The stress‐responsive protein p53 is considered as a pivotal regulator in tissue regeneration as described in epithelial and myocardial repair as well as limb regeneration, among others [27, 28, 29]. In this context, p53 orchestrates cell fate decision and plasticity in a concentration‐dependent manner. For one thing, low levels allow cell cycle re‐entry of postmitotic cells and accumulation of progenitor cells, then again, high levels of p53 induce differentiation and transient senescence. In our study, we observed enhanced GDF‐15 expression upon ROS‐induced p53 activation and subsequent senescence of chondrocytes. Usually, accumulation of senescent chondrocytes is considered as one of the major drivers of OA progression, due to the detrimental effects of the secreted SASP factors [14]. However, our findings demonstrated that addition of exogenous rhGDF‐15 does not promote spreading of the senescent phenotype, but, on the contrary, induced proliferation, migration, and cell survival of hAC. Similar results were currently reported in case of IL‐6, which is a common SASP factor and controversially discussed in cartilage degeneration and regeneration [30, 31, 32]. Overall, it is widely accepted that transient senescence contributes to tissue regeneration and that SASP factors initially accelerate related processes, such as immune and stem cell recruitment, fibroblast activation, and ECM remodeling [33]. In cartilage, transient senescence might become chronic due to the tissue‐specific properties, in particularly hypocellularity and avascularity, resulting in a poor tissue regeneration and insufficient clearance of senescent chondrocytes. Consequent accumulation of senescent cells and continuing secretion of SASP mediators has emerged to be highly detrimental [13, 14]. Therefore, it cannot be completely ruled out that the pro‐mitotic effect of GDF‐15 in particularly in combination of other pro‐inflammatory SASP factors and oxidative stress may switch from a pro‐regenerative to an adverse effect, as previously demonstrated for pro‐mitotic TGF‐ß1 and FGF2 in combination with irradiation‐induced DNA damage [34].

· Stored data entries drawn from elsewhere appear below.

/-- The phases of a motion from speed `v` and acceleration `a` to rest after exactly `dist`: a change to the cruising speed under `first`, and
cruise and deceleration under `l`, every phase of whole frames and its rates set by the rounded durations as in R221. With the first frame
of the deceleration. -/
def runPhases (first l : ScalarLimits) (v a dist : F64) : List (Nat × F64 × F64) × Nat :=
  let v1 := cruiseSpeed first l v a dist 60 f64Zero l.v
  let rises := f64Le v v1
  let lim := if rises then first.a else first.d
  let dec := rampTimes false v1 l.d l.j
  let m1 := framesUp 1 dec.1
  let m2 := framesUp 0 dec.2
  let solve := fun (e : Nat) =>
    let n := changeFrames first v a v1 0
    let n := (n.1 + e, n.2.1, n.2.2 + e)
    let s := fun (u : F64) => (phasesEnd v (kneePhases a (kneeOf v a u n) (kneeOf v a u n) n)).1
    let s0 := s f64Zero
    let dec := f64Frac (2 * m1 + m2) 2
    let nv := if f64Lt f64Zero v1 then framesUp 0 (f64Div (f64Sub dist (f64Add (s v1) (f64Mul v1 dec))) v1) else 0
    let u := f64Div (f64Sub dist s0) (f64Add (f64Sub (s (f64Nat 1)) s0) (f64Add (f64Nat nv) dec))
    (n, nv, u, kneeOf v a u n)
  let ok := fun (e : Nat) =>
    let (n, _, u, p) := solve e
    let jerk := fun (x : F64) (k : Nat) => f64Le (f64Abs x) (slack (f64Mul first.j (f64Nat k)))
    f64Le f64Zero u && f64Le (f64Abs p) (slack (f64Max lim (f64Abs a))) && jerk (f64Sub p a) n.1 && jerk p n.2.2
  let (n, nv, u, p) := solve (((0 :: (List.range 13).map (2 ^ ·)).find? ok).getD 0)
  if f64Le v1 f64Zero ∨ f64Le u f64Zero then (exactStop v a dist (changeFrames first v a f64Zero 1), 0)
  else
    let j := f64Div u (f64Nat (m1 * (m1 + m2)))
    let d := f64Neg (f64Mul j (f64Nat m1))
    (kneePhases a p p n ++ [(nv, f64Zero, f64Zero), (m1, f64Zero, f64Neg j), (m2, d, f64Zero), (m1, d, j)], n.1 + n.2.1 + n.2.2 + nv)

/-- The phases of a stop in the least time. -/
def stopPhases (l : ScalarLimits) (v a : F64) : List (Nat × F64 × F64) :=
  if v = f64Zero ∧ a = f64Zero then []
  else
    let n := changeFrames l v a f64Zero 0
    let p := kneeOf v a f64Zero n
    kneePhases a p p n

/-- What a change of a motion is bound to: the limits of the change of speed and those of the motion after it, per frame, and whether it comes
to rest at once. -/
structure Change where
  first : ScalarLimits
  then' : ScalarLimits
  rest : Bool

/-- The new motion from value `s`, speed `v` and acceleration `a`, at rest at the latest after `dist` (R225): its pieces, the first frame of its
deceleration, and whether d_req governs, at the jerk limit or, where that cannot stop in time, at the jerk of the plan in force, whose peak
deceleration and jerk are `hi`. None if no such motion is found: the plan in force stands. -/
def changed (c : Change) (s v a dist : F64) (hi : F64 × F64) : Option (List Piece × Nat × Bool) :=
  let top := f64Max c.first.d hi.1
  let out := fun (ps : List (Nat × F64 × F64)) => buildPieces ps s v
  let within := fun (l : ScalarLimits) (d : F64) => { l with d := f64Max l.d d }
  let fast := fun (l : ScalarLimits) => { l with j := f64Max l.j hi.2 }
  let go := fun (first then' : ScalarLimits) (d : F64) (late : Bool) =>
    let clamps := late || f64Lt (slack first.d) d
    let first := within first d
    let stop := stopPhases first v a
    if c.rest ∧ f64Le (phasesEnd v stop).1 (slack dist) then (out stop, 0, clamps)
    else if c.rest then (out (exactStop v a dist (changeFrames first v a f64Zero 1)), 0, clamps)
    else
      let r := runPhases first (within then' d) v a dist
      (out r.1, r.2, clamps)
  match requiredDecel c.first v a dist top with
  | some d => some (go c.first c.then' d false)
  | none => (requiredDecel (fast c.first) v a dist top).map fun d => go (fast c.first) (fast c.then') d true

/-- The state of a plan of one slot at path time `k` frames: the segment in which it lies, its end state beyond. Per frame. -/
def planAt : List Seg → F64 → F64 × F64 × F64
  | [], _ => (f64Zero, f64Zero, f64Zero)
  | s :: ss, k =>
    let rel := f64Sub k (f64Nat s.start)
    if f64Lt rel (f64Nat s.dur) ∨ ss.isEmpty then
      let (p, v, a) := segPoly s.c (f64Min (f64Nat 1) (f64Div rel (f64Nat s.dur)))
      (p, f64Div v (f64Nat s.dur), f64Div a (f64Nat (s.dur * s.dur)))
    else planAt ss k

/-- The path time at which a rising path coordinate reaches `s`, by bisection. -/
def pathTime (path : List Seg) (s : F64) : Nat → F64 → F64 → F64
  | 0, _, hi => hi
  | k + 1, lo, hi =>
    let m := f64Div (f64Add lo hi) (f64Nat 2)
    if f64Le s (planAt path m).1 then pathTime path s k lo m else pathTime path s k m hi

Besides the fact that cellular senescence is not per se a pathophysiologic process, it should be noted that GDF‐15 has been described as an anti‐inflammatory and immunomodulatory cytokine. In line with this, a previous case‐control study, including 910 RA patients and healthy controls, identified two GDF‐15 gene polymorphisms, which were associated with an enhanced risk for RA [35]. They hypothesized that the immunomodulatory nature of GDF‐15 might possess anti‐arthritic effects. In fact, the cytokine was assumed to attenuate CXCL10/CXCR3‐dependent infiltration of T lymphocytes during glomerulonephritis [36]. Accordingly, GDF‐15 was found to impair dendritic cell maturation and thus their ability to serve as antigen‐presenting cells during T‐cell priming [37]. Its role as immunomodulatory cytokine might also explain that serum levels of GDF‐15 were reported to correlate with disease activity in RA patients [38]. In our study, we could confirm an increased secretion of GDF‐15 by TCM‐stimulated hFLS, and anti‐inflammatory effects of rhGDF‐15 on activated THP1 macrophages to some extent.
Strikingly, we observed that hAC respond to exogenous rhGDF‐15 and thus provided first evidence of GFRAL, the only member of the GNDF family receptor‐α (GFRα) capable of binding GDF‐15 [39], in cartilage tissue. This implies that rhGDF‐15‐mediated effects result from its interaction with GFRAL. As we found enhanced levels of GFRAL in highly degenerated and traumatized cartilage tissue, we assume an increased susceptibility of chondrocytes to the cytokine in the course of disease progression and trauma response. Although it has been initially hypothesized that GFRAL expression was restricted to the central nervous system [40], more recent studies report the presence of GFRAL in peripheral tissues, such as adipose, pancreatic ductal adenocarcinoma, and gastric cancer tissue [41, 42, 43]. Moreover, we excluded that the response of hAC toward exogenous rhGDF‐15 was mediated via interaction with the TGF receptor or ErbB2, which both have been discussed as alternative receptors of GDF‐15 [44, 45], by addition of the corresponding inhibitors in migration assays (Figure S6B,C).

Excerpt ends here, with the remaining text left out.